Work item: Show the lines below where "raises" occurs.

Supplied material:
= Beginning of Section =

theorem toOption_decodeRR {k : Reg → Reg → Instr} (hrows : rowsOf op = [rowRR mtch k])
    (hm : mtch = packWord op 0 0 0 0 0) (hop : opField c = op) : (decodeRR c k).toOption = decodeByRows c := by
  have hmask : (rowRR mtch k).mask = packWord (.allOnes 5) 0 0 (.allOnes 3) (.allOnes 3) (.allOnes 15) := rfl
  refine toOption_of_row hrows hop ?_ fun i h => ?_
  · rw [OpcodeRow.accepts_iff, hmask, rowRR, hm, and_packWord_eq_iff, decodeRR_error_iff]
    simp [hop, -BitVec.reduceAllOnes]
  · unfold decodeRR at h
    split at h <;> cases h
    rfl

theorem toOption_decodeRRR {k : Reg → Reg → Reg → Instr} (hrows : rowsOf op = [rowRRR mtch k])
    (hm : mtch = packWord op 0 0 0 0 0) (hop : opField c = op) : (decodeRRR c k).toOption = decodeByRows c := by
  have hmask : (rowRRR mtch k).mask = packWord (.allOnes 5) 0 0 0 (.allOnes 3) (.allOnes 15) := rfl
  refine toOption_of_row hrows hop ?_ fun i h => ?_
  · rw [OpcodeRow.accepts_iff, hmask, rowRRR, hm, and_packWord_eq_iff, decodeRRR_error_iff]
    simp [hop, -BitVec.reduceAllOnes]
  · unfold decodeRRR at h
    split at h <;> cases h
    rfl

theorem toOption_decodeWiden (hop : opField c = 0x03#5) : (decodeWiden c).toOption = decodeByRows c := by
  have hrows : rowsOf 0x03#5 = [opcodeMap[2]] := rfl
  have hmask : opcodeMap[2].mask = packWord (.allOnes 5) 0 0 (.allOnes 3) (.allOnes 3)
    ((BitVec.allOnes 11).setWidth 15 <<< 4) := rfl
  have hmtch : opcodeMap[2].mtch = packWord 0x03#5 0 0 0 0 0 := rfl
  refine toOption_of_row hrows hop ?_ fun i h => ?_
  · rw [OpcodeRow.accepts_iff, hmask, hmtch, and_packWord_eq_iff, immField_and_eq_zero_iff (by decide),
      decodeWiden_error_iff]
    simp [opcodeMap, hop, and_assoc, Nat.lt_succ_iff, imp_iff_not_or, -BitVec.reduceAllOnes]
  · simp only [decodeWiden] at h
    split at h
    · split at h
      · cases h
      · next w hw =>
        split at h <;> cases h
        simp [opcodeMap, wordWidth, hw]
    · cases h

/-- IMM above W is zero just when S and the rest of IMM are (R88 g). -/
theorem extractLsb'_three_twelve_eq_zero_iff :
    c.extractLsb' 3 12 = 0 ↔ c.extractLsb' 4 11 = 0 ∧ signField c = 0 := by
  have joined : c.extractLsb' 3 12 = c.extractLsb' 4 11 ++ signField c :=
    (BitVec.extractLsb'_append_extractLsb'_eq_extractLsb' (len₁ := 1) (len₂ := 11) rfl).symm
  constructor
  · intro zero
    rw [joined] at zero
    have high := congrArg (BitVec.extractLsb' 1 11) zero
    have low := congrArg (BitVec.extractLsb' 0 1) zero
    rw [BitVec.extractLsb'_append_eq_left] at high
    rw [BitVec.extractLsb'_append_eq_right] at low
    exact ⟨high, low⟩
  · rintro ⟨high, low⟩
    rw [joined, high, low]
    rfl

theorem toOption_decodeNarrow (hop : opField c = 0x04#5) : (decodeNarrow c).toOption = decodeByRows c := by
  have hrows : rowsOf 0x04#5 = [opcodeMap[3]] := rfl
  have hmask : opcodeMap[3].mask = packWord (.allOnes 5) 0 0 (.allOnes 3) (.allOnes 3)
    ((BitVec.allOnes 12).setWidth 15 <<< 3) := rfl
  have hmtch : opcodeMap[3].mtch = packWord 0x04#5 0 0 0 0 0 := rfl
  refine toOption_of_row hrows hop ?_ fun i h => ?_
  · rw [OpcodeRow.accepts_iff, hmask, hmtch, and_packWord_eq_iff, immField_and_eq_zero_iff (by decide),
      extractLsb'_three_twelve_eq_zero_iff, decodeNarrow_error_iff]
    simp [opcodeMap, hop, and_assoc, Nat.lt_succ_iff, -BitVec.reduceAllOnes]
  · simp only [decodeNarrow] at h
    split at h
    · split at h <;> cases h
      next w hw => simp [opcodeMap, wordWidth, hw]
    · cases h

theorem toOption_decodeDivmod (hop : opField c = 0x14#5) : (decodeDivmod c).toOption = decodeByRows c := by
  have hrows : rowsOf 0x14#5 = [opcodeMap[24]] := rfl
  have hmask : opcodeMap[24].mask = packWord (.allOnes 5) 0 0 0 0 (.allOnes 15) := rfl
  have hmtch : opcodeMap[24].mtch = packWord 0x14#5 0 0 0 0 0 := rfl
  refine toOption_of_row hrows hop ?_ fun i h => ?_
  · rw [OpcodeRow.accepts_iff, hmask, hmtch, and_packWord_eq_iff, decodeDivmod_error_iff]
    simp [opcodeMap, hop, -BitVec.reduceAllOnes]
  · unfold decodeDivmod at h
    split at h
    · split at h <;> cases h
      rfl
    · cases h

theorem toOption_decodeStr (hop : opField c = 0x16#5) : (decodeStr c).toOption = decodeByRows c := by
  have hrows : rowsOf 0x16#5 = [opcodeMap[26]] := rfl
  have hmask : opcodeMap[26].mask = packWord (.allOnes 5) (.allOnes 3) 0 (.allOnes 3) (.allOnes 3)
    ((BitVec.allOnes 2).setWidth 15 <<< 13) := rfl
  have hmtch : opcodeMap[26].mtch = packWord 0x16#5 0 0 0 0 0 := rfl
  refine toOption_of_row hrows hop ?_ fun i h => ?_
  · rw [OpcodeRow.accepts_iff, hmask, hmtch, and_packWord_eq_iff, immField_and_eq_zero_iff (by decide),
      decodeStr_error_iff]
    simp [opcodeMap, hop, -BitVec.reduceAllOnes]
  · unfold decodeStr at h
    split at h <;> cases h
    rfl

/-- The row of the comparison with a condition code. -/
def compareRow (cond : BitVec 3) (k : Reg → Reg → Reg → Instr) : OpcodeRow :=
  rowRRR (packWord 0x0B#5 0 0 0 0 (cond.setWidth 15)) k

theorem compareRow_accepts (hop : opField c = 0x0B#5) (cond : BitVec 3) (k : Reg → Reg → Reg → Instr) :
    (compareRow cond k).accepts c = decide ((rcField c = 0 ∧ c.extractLsb' 3 12 = 0) ∧ condField c = cond) := by
  have hmask : (compareRow cond k).mask = packWord (.allOnes 5) 0 0 0 (.allOnes 3) (.allOnes 15) := rfl
  have himm : immField c = cond.setWidth 15 ↔ c.extractLsb' 3 12 = 0 ∧ condField c = cond := by
    constructor
    · intro h
      rw [condField, extractLsb'_immField (by decide), extractLsb'_immField (by decide), h]
      exact (compareImm_parts cond).symm
    · rintro ⟨rest, rfl⟩
      exact (immField_of_compare rest).symm
  rw [Bool.eq_iff_iff, OpcodeRow.accepts_iff, hmask, compareRow, rowRRR, and_packWord_eq_iff, BitVec.and_allOnes]
  simp [himm, hop, and_assoc, -BitVec.reduceAllOnes]

theorem toOption_decodeCompare (hop : opField c = 0x0B#5) : (decodeCompare c).toOption = decodeByRows c := by
  have hrows : rowsOf 0x0B#5 = [compareRow 0#3 .ceq, compareRow 1#3 .cne, compareRow 2#3 .clt, compareRow 3#3 .cgt,
    compareRow 4#3 .cle, compareRow 5#3 .cge] := rfl
  simp only [decodeByRows_eq hop, hrows, decodeCompare, List.find?_cons, compareRow_accepts hop]
  by_cases zero : rcField c = 0 ∧ c.extractLsb' 3 12 = 0
  · simp only [zero, true_and, and_self, if_true]
    split
    case h_7 h0 h1 h2 h3 h4 h5 =>
      simp only [decide_eq_false h0, decide_eq_false h1, decide_eq_false h2, decide_eq_false h3, decide_eq_false h4,
        decide_eq_false h5]
      rfl
    all_goals next hcond =>
      simp only [hcond]
      rfl
  · simp only [zero, false_and, if_false]
    rfl

end Formats

/-- Settles O4: the rows of the word's opcode `n`, the case `h_n` of a split `decode`, read the word as the opcode's
format does, and rows that disagree on a bit both look at never accept the same word. -/
theorem decodeFollowsOpcodeMap : Obligations.DecodeFollowsOpcodeMap := by
  intro c
  refine ⟨?_, accepting_rows_length_le_one c opcodeMap_disjoint⟩
  unfold decode
  split
  case h_3 hop => exact toOption_decodeWiden hop
  case h_4 hop => exact toOption_decodeNarrow hop
  case h_11 hop => exact toOption_decodeCompare hop
  case h_20 hop => exact toOption_decodeDivmod hop
  case h_22 hop => exact toOption_decodeStr hop
  case h_23 =>
    have reserved : (opField c).toNat = 0 ∨ 0x17 ≤ (opField c).toNat := by
      simp only [imp_false, ← BitVec.toNat_inj, BitVec.reduceToNat] at *
      omega
    rw [decodeByRows_eq rfl, rowsOf_reserved reserved]
    rfl
  case h_1 hop | h_2 hop | h_8 hop | h_14 hop | h_15 hop | h_16 hop | h_21 hop =>
    exact toOption_decodeRR rfl rfl hop
  all_goals next hop => exact toOption_decodeRRR rfl rfl hop

end Sys2Proof
end

section
/-! What a command does to the state, said once: an error raised, registers written, or a text stored, as its source
registers decide. -/

namespace Sys2Proof.Machine

/-- What a command does when no error is held. -/
inductive Effect where
  /-- It raises an error (60_exceptions.md R262). -/
  | raise (code : ErrCode)
  /-- It writes operand registers, in this order. -/
  | write (values : List (Reg × U128))
  /-- It stores a text (46_string.md R240). -/
  | text (t : List Byte)

namespace Effect

/-- The state an effect leaves. -/
def apply : Effect → State → State
  | .raise code, s => s.raise code
  | .write values, s => values.foldl (fun s p => s.setU p.1 p.2) s
  | .text t, s => s.storeText t

/-- The error an effect raises. -/
def error : Effect → ErrCode
  | .raise code => code
  | .write _ | .text _ => .none

/-- Writing registers changes nothing but the registers. -/
theorem apply_write_eq (values : List (Reg × U128)) (s : State) :
    ∃ u, (write values).apply s = { s with u := u } := by
  induction values generalizing s with
  | nil => exact ⟨s.u, rfl⟩
  | cons p values ih => exact ih (s.setU p.1 p.2)

/-- A register that is not written keeps its value. -/
theorem apply_write_getU_of_notMem {values : List (Reg × U128)} {r : Reg} (h : r ∉ values.map Prod.fst) (s : State) :
    ((write values).apply s).getU r = s.getU r := by
  induction values generalizing s with
  | nil => rfl
  | cons p values ih =>
    obtain ⟨hp, hvalues⟩ := not_or.1 (mt List.mem_cons.2 h)
    exact (ih hvalues (s.setU p.1 p.2)).trans (State.getU_setU_of_ne s p.1 p.2 r hp)

/-- A register that is written holds the same, whatever it held. -/
theorem apply_write_getU_of_mem {values : List (Reg × U128)} {r : Reg} (h : r ∈ values.map Prod.fst) (s s' : State) :
    ((write values).apply s).getU r = ((write values).apply s').getU r := by
  induction values generalizing s s' with
  | nil => cases h
  | cons p values ih =>
    by_cases later : r ∈ values.map Prod.fst
    · exact ih later (s.setU p.1 p.2) (s'.setU p.1 p.2)
    · obtain rfl : r = p.1 := (List.mem_cons.1 h).resolve_right later
      have written (s : State) : ((write (p :: values)).apply s).getU p.1 = p.2 :=
        (apply_write_getU_of_notMem later (s.setU p.1 p.2)).trans (State.getU_setU_self s p.1 p.2)
      rw [written, written]

/-- No effect touches IRQ_EN, BUSY, PENDING, `rst` or the host's side. -/
theorem apply_frame (e : Effect) (s : State) : (e.apply s).irqEn = s.irqEn ∧ (e.apply s).busy = s.busy ∧
    (e.apply s).pending = s.pending ∧ (e.apply s).rst = s.rst ∧ (e.apply s).host = s.host ∧
    (e.apply s).answer = s.answer := by
  cases e with
  | raise code => exact ⟨rfl, rfl, rfl, rfl, rfl, rfl⟩
  | write values =>
    obtain ⟨u, hu⟩ := apply_write_eq values s
    rw [hu]
    exact ⟨rfl, rfl, rfl, rfl, rfl, rfl⟩
  | text t => exact ⟨rfl, rfl, rfl, rfl, rfl, rfl⟩

/-- With no error held before, the error held after an effect is the one it raises. -/
theorem apply_err (e : Effect) {s : State} (h : s.err = .none) : (e.apply s).err = e.error := by
  cases e with
  | raise code => rfl
  | write values =>
    obtain ⟨u, hu⟩ := apply_write_eq values s
    rw [hu]
    exact h
  | text t => exact h

/-- An effect that raises an error does nothing else. -/
theorem apply_eq_of_error (e : Effect) {s : State} (h : s.err = .none) (raised : (e.apply s).err ≠ .none) :
    e.apply s = { s with err := (e.apply s).err, errCmd := s.pending } := by
  rw [apply_err e h] at raised ⊢
  cases e with
  | raise code => rfl
  | write values => exact absurd rfl raised
  | text t => exact absurd rfl raised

= End of Section =

Your solution:
  /-- It raises an error (60_exceptions.md R262). -/
/-- The error an effect raises. -/
/-- With no error held before, the error held after an effect is the one it raises. -/
/-- An effect that raises an error does nothing else. -/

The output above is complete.